* [WHAT YOU WILL DO]: Whenever the word "foldl" shows up in a line of the data, copy that line.

─── RAW DATA

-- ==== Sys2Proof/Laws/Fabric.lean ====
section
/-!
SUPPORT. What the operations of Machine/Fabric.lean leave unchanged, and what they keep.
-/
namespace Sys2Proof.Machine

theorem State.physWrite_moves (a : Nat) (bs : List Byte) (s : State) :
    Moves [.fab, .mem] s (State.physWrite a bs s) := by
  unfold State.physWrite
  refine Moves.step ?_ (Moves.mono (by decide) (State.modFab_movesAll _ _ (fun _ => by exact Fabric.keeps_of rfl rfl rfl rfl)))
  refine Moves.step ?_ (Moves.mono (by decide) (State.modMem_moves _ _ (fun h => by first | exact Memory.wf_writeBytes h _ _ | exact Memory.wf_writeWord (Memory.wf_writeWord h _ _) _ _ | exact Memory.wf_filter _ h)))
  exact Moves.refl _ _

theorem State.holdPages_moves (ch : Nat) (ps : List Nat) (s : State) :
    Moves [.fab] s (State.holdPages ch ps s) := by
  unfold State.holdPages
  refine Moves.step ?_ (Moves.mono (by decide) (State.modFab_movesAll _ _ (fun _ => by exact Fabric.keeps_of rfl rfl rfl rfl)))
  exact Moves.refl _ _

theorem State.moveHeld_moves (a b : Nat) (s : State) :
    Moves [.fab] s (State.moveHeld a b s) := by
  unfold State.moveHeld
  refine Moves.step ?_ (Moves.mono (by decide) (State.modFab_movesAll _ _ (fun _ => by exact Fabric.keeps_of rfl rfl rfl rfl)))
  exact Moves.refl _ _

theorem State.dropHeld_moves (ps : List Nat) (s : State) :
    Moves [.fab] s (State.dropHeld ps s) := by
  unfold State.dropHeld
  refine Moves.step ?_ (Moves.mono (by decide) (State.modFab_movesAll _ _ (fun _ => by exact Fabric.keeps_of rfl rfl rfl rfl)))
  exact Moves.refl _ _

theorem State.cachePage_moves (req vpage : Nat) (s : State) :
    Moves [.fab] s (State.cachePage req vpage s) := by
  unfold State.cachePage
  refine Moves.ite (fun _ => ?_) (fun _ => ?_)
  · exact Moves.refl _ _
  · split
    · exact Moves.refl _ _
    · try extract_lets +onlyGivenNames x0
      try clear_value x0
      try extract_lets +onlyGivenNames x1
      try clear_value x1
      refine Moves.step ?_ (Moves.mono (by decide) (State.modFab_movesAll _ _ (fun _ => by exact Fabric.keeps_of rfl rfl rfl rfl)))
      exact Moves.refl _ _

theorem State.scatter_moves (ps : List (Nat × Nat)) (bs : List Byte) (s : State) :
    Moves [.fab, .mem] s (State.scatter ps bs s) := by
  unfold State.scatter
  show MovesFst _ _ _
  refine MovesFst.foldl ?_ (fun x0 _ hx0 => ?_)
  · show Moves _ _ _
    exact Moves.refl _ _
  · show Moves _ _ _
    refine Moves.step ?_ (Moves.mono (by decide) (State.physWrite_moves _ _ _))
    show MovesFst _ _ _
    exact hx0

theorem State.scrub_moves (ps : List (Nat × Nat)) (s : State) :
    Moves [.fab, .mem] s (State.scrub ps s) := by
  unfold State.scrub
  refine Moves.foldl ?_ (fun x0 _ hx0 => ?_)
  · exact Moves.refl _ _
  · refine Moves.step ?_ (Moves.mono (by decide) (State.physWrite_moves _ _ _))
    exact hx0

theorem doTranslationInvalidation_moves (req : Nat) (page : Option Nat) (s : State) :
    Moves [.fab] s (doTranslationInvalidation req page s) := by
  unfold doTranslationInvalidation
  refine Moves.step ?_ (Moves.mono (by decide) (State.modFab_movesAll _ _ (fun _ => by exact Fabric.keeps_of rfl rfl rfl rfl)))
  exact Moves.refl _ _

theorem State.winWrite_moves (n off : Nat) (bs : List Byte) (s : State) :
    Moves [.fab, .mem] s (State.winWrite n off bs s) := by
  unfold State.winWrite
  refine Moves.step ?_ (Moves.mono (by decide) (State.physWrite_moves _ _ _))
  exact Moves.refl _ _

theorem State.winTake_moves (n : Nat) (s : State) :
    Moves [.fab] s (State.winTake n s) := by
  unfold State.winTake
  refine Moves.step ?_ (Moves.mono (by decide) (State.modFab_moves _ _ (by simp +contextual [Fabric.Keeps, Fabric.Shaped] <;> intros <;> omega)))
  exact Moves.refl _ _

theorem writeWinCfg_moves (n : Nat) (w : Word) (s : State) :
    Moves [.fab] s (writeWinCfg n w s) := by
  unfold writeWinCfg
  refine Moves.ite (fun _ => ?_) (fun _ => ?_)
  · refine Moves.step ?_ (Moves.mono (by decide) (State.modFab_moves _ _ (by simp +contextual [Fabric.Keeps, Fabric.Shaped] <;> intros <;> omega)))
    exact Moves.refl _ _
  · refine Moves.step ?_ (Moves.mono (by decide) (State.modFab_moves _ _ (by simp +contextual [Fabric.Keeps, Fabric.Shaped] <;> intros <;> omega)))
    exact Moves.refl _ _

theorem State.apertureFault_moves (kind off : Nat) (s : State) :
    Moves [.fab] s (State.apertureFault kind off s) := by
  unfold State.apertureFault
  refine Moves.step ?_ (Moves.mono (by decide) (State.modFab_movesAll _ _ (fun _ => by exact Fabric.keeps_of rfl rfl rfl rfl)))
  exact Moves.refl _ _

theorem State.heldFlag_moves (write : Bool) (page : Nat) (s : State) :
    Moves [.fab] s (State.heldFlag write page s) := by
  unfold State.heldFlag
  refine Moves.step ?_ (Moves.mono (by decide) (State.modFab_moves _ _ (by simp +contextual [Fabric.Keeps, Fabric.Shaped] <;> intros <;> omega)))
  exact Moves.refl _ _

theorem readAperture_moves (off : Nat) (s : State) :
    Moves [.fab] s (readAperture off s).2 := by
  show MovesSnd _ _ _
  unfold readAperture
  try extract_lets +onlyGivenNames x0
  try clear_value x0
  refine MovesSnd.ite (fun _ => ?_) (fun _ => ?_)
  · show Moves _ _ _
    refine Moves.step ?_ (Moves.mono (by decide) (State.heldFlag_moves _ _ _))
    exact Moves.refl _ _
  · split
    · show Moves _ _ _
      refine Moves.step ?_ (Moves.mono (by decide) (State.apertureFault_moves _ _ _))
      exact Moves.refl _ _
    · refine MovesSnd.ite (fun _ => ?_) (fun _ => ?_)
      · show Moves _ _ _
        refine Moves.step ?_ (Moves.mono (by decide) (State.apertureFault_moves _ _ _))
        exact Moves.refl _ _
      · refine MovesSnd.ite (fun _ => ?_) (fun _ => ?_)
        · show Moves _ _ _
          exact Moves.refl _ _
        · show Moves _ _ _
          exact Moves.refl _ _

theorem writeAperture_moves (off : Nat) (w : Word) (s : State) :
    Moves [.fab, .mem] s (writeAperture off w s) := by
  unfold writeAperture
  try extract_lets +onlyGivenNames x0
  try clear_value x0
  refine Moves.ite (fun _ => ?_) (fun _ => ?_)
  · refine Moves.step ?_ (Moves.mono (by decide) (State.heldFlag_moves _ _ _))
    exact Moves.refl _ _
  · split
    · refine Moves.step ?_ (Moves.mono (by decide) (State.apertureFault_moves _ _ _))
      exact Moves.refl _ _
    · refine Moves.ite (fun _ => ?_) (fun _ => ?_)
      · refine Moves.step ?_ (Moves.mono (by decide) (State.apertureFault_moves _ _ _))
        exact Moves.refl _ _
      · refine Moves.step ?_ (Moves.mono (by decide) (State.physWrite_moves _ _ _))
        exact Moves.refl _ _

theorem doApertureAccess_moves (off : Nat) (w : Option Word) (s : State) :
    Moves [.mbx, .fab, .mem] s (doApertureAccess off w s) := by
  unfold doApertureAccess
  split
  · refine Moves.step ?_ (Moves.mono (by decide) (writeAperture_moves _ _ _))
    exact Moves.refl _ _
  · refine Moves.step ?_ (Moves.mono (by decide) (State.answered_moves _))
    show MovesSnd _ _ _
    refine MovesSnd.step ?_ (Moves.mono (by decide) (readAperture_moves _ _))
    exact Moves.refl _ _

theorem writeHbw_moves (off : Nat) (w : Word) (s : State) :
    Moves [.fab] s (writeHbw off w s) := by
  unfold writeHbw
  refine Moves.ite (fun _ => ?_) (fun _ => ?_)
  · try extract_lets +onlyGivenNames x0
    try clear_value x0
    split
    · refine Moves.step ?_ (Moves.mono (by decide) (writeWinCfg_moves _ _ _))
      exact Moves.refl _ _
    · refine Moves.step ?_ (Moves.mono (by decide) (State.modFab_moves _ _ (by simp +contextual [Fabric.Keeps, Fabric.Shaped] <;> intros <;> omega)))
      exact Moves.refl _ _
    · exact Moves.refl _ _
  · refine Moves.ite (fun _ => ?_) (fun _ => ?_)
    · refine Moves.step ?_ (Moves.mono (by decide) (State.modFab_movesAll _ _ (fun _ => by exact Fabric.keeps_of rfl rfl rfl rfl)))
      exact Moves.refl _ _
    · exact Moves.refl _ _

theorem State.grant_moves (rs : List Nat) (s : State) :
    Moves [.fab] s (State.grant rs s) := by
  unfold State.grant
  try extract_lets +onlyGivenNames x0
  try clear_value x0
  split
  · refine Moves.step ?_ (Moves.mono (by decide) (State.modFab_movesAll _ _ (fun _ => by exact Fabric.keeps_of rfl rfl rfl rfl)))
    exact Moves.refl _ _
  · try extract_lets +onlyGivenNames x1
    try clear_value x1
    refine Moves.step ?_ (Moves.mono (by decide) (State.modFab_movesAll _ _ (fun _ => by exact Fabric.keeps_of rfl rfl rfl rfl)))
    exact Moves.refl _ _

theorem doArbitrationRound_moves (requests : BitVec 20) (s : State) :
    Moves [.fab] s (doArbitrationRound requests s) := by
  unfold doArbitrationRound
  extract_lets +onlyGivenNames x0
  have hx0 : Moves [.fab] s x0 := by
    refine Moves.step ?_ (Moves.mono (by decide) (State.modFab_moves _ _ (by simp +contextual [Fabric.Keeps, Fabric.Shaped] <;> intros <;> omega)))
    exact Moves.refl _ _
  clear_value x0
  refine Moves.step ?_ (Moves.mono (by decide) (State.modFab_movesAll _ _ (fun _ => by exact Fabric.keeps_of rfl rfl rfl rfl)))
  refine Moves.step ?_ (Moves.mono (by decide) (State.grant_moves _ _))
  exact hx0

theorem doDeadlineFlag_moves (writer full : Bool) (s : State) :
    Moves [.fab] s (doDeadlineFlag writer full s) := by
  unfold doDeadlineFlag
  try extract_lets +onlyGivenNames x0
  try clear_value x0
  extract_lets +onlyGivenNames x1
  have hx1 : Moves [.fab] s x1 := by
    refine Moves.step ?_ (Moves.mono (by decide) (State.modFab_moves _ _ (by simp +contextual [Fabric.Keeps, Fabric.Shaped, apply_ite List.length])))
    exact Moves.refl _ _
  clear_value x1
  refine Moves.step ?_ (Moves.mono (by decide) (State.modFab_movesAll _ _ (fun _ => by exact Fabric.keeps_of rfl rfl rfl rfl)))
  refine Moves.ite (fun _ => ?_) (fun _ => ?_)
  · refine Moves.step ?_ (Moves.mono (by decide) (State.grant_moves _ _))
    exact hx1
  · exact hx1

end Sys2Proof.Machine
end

──────
─── RAW DATA

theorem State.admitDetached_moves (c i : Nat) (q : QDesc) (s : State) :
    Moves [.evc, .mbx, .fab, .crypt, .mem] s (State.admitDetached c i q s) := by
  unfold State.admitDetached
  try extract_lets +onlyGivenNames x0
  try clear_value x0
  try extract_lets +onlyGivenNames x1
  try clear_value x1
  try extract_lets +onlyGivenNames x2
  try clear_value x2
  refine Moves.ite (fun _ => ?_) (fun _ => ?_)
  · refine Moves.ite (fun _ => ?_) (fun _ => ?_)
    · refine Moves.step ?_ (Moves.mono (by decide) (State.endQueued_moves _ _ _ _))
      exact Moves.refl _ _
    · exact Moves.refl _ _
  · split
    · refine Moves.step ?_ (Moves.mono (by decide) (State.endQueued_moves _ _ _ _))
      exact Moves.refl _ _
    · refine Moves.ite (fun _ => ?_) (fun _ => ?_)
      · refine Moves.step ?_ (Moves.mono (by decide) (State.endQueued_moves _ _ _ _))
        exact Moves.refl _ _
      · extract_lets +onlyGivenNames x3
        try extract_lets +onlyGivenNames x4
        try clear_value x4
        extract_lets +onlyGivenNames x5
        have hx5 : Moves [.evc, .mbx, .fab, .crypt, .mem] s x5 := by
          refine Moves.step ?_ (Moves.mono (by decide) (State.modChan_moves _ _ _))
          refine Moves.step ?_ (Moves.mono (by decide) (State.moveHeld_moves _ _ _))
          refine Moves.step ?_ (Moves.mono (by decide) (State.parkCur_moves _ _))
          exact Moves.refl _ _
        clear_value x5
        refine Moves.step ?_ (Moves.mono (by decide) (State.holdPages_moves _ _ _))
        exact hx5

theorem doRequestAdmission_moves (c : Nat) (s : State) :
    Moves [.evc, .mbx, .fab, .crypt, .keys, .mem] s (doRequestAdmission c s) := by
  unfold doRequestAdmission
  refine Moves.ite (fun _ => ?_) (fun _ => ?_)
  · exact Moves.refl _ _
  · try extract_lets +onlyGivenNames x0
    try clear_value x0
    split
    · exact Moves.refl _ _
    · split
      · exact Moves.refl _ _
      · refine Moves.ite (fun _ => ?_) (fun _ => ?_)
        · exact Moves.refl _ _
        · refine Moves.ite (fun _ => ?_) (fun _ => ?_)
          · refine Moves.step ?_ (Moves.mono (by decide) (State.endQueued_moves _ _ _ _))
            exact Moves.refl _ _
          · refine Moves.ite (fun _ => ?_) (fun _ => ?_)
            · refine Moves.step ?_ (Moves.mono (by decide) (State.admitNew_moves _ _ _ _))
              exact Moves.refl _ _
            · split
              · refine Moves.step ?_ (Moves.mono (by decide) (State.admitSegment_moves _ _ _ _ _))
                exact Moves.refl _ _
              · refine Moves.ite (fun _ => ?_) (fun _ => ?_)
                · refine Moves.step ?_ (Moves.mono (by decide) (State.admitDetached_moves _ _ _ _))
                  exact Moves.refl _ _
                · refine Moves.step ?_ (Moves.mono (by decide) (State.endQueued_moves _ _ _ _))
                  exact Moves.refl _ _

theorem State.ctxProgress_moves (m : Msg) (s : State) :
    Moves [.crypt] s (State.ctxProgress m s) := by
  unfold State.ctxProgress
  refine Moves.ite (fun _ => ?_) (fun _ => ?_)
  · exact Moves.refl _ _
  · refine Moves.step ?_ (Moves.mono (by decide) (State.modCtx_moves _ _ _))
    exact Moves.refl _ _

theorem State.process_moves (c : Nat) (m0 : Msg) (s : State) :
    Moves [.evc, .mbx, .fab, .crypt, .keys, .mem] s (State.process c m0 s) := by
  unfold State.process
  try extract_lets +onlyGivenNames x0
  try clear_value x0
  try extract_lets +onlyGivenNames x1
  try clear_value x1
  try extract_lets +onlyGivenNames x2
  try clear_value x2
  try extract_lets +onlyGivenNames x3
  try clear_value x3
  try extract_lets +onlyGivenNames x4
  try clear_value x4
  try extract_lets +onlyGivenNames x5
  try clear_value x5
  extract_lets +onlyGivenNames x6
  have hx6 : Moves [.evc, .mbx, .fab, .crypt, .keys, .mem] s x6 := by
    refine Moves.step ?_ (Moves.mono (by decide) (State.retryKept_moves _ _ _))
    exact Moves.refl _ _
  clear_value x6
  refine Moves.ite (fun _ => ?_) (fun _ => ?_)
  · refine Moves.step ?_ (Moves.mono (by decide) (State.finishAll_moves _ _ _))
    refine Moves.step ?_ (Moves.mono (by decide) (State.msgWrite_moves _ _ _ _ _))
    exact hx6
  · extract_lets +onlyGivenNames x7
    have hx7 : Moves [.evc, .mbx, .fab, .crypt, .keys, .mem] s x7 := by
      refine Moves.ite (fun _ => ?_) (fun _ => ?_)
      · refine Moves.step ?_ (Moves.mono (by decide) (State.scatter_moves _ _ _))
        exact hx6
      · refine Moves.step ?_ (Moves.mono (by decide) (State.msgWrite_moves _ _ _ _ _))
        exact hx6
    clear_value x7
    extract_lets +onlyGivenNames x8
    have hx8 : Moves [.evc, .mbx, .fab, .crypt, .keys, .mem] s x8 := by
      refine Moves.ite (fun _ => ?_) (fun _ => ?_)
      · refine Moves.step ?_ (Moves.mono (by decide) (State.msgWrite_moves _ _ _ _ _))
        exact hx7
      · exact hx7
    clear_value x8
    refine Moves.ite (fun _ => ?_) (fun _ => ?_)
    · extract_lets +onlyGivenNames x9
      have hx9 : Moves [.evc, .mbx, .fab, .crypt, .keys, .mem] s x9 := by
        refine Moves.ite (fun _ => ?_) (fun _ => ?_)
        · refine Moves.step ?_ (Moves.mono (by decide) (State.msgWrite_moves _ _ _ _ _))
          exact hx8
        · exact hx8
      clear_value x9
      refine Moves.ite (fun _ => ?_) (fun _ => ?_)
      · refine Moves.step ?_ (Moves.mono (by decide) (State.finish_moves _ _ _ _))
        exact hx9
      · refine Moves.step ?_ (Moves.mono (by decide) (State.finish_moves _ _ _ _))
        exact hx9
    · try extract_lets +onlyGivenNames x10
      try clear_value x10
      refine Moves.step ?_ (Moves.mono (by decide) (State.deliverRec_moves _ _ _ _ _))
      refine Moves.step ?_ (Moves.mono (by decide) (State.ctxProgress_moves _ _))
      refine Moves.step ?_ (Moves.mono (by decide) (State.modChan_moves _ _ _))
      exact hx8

──────

* [REPLY TO THE EXERCISE]:
  refine MovesFst.foldl ?_ (fun x0 _ hx0 => ?_)
  refine Moves.foldl ?_ (fun x0 _ hx0 => ?_)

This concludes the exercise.